→ **Supplied material**:
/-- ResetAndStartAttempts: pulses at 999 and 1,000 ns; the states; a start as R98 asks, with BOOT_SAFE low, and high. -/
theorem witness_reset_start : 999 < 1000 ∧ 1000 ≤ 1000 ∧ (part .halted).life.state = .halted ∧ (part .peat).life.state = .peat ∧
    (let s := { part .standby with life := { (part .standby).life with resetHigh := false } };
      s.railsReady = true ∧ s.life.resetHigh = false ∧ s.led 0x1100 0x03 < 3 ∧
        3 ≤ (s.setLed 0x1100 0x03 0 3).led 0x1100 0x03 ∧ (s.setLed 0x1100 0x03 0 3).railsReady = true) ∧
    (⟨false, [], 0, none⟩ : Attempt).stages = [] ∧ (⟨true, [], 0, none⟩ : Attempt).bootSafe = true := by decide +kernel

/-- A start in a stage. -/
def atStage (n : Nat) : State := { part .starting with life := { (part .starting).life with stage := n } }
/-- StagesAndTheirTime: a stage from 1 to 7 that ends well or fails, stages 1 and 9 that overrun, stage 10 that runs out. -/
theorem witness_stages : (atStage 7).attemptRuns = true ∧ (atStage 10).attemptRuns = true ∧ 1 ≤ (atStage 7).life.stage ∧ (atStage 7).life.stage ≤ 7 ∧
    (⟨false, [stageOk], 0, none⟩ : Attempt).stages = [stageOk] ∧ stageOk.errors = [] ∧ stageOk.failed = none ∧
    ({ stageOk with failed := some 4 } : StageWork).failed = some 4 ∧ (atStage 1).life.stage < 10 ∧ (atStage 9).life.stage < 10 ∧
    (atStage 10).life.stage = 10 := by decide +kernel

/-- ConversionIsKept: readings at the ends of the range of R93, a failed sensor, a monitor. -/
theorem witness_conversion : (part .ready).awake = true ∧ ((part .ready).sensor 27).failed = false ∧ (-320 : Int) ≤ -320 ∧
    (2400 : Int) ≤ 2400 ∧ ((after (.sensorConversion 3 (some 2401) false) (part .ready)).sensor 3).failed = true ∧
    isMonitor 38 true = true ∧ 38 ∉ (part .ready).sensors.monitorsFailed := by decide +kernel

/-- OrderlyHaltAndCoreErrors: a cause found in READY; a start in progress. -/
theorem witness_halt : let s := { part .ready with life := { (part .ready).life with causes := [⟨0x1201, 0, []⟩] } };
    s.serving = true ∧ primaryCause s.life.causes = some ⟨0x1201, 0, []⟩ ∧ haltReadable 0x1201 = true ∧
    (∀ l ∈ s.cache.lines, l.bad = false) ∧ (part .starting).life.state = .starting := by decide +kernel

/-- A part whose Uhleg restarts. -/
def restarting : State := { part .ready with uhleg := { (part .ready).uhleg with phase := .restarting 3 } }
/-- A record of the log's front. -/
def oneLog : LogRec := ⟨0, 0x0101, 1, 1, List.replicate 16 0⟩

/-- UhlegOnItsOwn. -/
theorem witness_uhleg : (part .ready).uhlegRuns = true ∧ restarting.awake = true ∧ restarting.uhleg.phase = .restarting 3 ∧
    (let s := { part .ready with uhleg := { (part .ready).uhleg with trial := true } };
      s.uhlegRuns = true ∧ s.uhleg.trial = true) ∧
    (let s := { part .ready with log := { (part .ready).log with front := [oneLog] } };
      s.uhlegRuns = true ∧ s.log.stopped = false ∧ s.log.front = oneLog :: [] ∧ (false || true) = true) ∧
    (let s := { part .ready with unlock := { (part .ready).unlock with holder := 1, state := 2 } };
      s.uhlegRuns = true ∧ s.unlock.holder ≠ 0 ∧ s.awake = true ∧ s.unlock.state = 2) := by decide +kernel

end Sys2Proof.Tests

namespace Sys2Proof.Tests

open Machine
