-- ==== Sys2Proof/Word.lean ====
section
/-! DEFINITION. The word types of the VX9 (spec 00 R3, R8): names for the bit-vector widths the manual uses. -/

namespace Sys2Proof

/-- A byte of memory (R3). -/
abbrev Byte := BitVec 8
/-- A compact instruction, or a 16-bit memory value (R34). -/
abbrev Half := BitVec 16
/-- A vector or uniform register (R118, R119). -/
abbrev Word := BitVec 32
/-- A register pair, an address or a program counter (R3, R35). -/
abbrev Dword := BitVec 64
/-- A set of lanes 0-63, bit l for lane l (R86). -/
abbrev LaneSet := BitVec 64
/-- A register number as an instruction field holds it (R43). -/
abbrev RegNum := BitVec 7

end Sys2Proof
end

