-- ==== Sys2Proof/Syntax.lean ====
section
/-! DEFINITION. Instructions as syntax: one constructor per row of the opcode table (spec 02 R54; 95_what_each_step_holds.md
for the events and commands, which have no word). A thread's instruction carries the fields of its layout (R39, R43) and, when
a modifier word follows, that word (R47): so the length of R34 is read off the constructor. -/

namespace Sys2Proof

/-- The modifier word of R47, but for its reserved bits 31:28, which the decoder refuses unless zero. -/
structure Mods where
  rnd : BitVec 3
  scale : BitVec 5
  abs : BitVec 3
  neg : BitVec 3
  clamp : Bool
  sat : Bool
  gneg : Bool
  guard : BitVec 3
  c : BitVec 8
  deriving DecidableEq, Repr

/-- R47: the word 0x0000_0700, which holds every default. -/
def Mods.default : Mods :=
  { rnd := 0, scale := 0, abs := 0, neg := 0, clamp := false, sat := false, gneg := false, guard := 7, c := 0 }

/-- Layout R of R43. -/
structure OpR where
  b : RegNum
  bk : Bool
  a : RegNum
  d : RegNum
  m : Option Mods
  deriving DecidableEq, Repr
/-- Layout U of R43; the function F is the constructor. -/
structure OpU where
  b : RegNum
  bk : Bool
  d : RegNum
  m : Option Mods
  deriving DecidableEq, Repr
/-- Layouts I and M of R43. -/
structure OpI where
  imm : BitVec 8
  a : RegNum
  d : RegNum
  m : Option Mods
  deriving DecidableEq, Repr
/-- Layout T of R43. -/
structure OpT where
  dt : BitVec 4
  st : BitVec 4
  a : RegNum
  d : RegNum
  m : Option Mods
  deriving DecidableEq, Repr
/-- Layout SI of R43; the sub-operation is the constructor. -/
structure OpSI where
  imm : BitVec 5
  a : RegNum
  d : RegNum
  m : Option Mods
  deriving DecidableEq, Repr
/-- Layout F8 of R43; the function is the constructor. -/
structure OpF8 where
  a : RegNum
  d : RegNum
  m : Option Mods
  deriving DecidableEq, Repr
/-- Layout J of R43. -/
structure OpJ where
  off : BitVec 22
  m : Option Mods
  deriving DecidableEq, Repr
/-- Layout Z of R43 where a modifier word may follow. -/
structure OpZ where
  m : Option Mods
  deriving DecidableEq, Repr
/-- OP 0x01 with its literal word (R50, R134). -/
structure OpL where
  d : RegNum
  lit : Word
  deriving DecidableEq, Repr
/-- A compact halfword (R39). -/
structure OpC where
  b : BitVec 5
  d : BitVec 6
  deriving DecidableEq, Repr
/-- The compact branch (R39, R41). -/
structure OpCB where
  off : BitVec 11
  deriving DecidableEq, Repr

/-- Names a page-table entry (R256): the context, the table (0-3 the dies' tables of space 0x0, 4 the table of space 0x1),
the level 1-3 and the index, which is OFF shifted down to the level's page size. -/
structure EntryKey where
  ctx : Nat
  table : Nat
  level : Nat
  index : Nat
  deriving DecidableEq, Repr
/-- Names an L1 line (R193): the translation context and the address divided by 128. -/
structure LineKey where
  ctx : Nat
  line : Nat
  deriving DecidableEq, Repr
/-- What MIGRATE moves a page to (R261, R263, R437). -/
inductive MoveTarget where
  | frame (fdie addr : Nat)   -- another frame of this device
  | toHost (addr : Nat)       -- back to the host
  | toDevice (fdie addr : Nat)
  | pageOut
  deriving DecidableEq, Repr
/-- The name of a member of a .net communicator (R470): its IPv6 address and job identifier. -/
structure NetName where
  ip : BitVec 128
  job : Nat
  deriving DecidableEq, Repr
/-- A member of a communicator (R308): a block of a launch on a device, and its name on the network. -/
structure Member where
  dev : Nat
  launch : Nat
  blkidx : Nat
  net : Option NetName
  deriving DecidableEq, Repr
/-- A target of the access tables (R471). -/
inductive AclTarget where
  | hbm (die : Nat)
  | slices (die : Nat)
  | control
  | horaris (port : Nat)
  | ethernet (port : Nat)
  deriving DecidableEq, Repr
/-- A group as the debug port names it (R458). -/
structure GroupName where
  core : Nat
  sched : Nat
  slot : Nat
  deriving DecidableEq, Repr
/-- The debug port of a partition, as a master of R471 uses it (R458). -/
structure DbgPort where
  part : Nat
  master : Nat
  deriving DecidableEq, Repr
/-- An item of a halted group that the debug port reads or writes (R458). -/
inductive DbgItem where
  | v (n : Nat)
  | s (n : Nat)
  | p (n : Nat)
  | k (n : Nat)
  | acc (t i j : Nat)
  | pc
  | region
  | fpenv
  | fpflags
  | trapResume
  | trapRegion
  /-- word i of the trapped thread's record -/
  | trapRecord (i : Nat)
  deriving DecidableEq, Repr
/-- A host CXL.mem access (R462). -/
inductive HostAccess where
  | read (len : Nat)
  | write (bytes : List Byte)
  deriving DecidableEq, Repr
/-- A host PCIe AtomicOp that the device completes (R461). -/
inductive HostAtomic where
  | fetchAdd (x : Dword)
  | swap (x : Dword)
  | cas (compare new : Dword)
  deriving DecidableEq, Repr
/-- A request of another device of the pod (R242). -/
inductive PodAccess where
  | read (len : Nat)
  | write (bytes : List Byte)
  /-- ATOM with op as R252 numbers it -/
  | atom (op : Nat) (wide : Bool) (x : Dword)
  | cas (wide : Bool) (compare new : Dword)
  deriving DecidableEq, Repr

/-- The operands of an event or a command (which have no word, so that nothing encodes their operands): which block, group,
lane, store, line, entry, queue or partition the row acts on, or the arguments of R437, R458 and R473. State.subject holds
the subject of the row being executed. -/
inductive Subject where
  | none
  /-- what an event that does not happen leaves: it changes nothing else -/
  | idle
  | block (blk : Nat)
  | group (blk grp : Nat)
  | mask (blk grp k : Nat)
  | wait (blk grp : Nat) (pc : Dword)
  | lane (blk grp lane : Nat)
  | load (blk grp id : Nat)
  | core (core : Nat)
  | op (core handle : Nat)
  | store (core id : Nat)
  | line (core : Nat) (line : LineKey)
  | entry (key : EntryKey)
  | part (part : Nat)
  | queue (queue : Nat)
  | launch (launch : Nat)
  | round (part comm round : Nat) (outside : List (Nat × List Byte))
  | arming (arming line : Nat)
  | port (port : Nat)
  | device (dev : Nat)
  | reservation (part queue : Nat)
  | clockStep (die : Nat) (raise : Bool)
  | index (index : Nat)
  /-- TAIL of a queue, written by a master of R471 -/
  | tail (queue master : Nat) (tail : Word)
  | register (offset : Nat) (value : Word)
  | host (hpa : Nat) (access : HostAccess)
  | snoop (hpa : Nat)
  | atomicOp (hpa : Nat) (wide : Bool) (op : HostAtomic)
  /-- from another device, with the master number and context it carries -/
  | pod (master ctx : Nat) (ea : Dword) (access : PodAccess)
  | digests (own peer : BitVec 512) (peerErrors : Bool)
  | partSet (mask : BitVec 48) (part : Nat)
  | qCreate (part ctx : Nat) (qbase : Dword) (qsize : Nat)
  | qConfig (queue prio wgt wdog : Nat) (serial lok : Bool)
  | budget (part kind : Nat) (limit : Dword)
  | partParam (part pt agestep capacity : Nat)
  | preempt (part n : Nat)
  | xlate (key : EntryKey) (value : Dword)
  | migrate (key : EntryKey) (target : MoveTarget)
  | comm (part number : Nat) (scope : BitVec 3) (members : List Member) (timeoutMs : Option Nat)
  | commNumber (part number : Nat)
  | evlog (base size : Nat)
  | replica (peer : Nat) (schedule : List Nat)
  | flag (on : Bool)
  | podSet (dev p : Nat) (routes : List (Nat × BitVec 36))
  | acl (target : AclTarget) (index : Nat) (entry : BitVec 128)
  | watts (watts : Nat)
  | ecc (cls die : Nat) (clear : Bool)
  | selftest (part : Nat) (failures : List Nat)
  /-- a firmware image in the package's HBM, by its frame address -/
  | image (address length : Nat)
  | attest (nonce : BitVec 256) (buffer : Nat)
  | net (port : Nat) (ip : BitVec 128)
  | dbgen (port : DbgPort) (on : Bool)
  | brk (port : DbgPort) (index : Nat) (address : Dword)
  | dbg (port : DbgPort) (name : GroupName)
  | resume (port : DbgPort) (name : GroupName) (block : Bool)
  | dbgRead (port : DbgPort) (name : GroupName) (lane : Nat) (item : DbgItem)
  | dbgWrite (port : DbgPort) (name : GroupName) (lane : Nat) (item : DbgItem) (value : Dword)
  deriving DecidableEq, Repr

→ **Task**:
Using the entries above, return exactly the lines from the line with "inductive HostAtomic where" to the line with "group (blk grp : Nat)", counting both of those lines.

→ **Output below**:
inductive HostAtomic where
  | fetchAdd (x : Dword)
  | swap (x : Dword)
  | cas (compare new : Dword)
  deriving DecidableEq, Repr
/-- A request of another device of the pod (R242). -/
inductive PodAccess where
  | read (len : Nat)
  | write (bytes : List Byte)
  /-- ATOM with op as R252 numbers it -/
  | atom (op : Nat) (wide : Bool) (x : Dword)
  | cas (wide : Bool) (compare new : Dword)
  deriving DecidableEq, Repr

/-- The operands of an event or a command (which have no word, so that nothing encodes their operands): which block, group,
lane, store, line, entry, queue or partition the row acts on, or the arguments of R437, R458 and R473. State.subject holds
the subject of the row being executed. -/
inductive Subject where
  | none
  /-- what an event that does not happen leaves: it changes nothing else -/
  | idle
  | block (blk : Nat)
  | group (blk grp : Nat)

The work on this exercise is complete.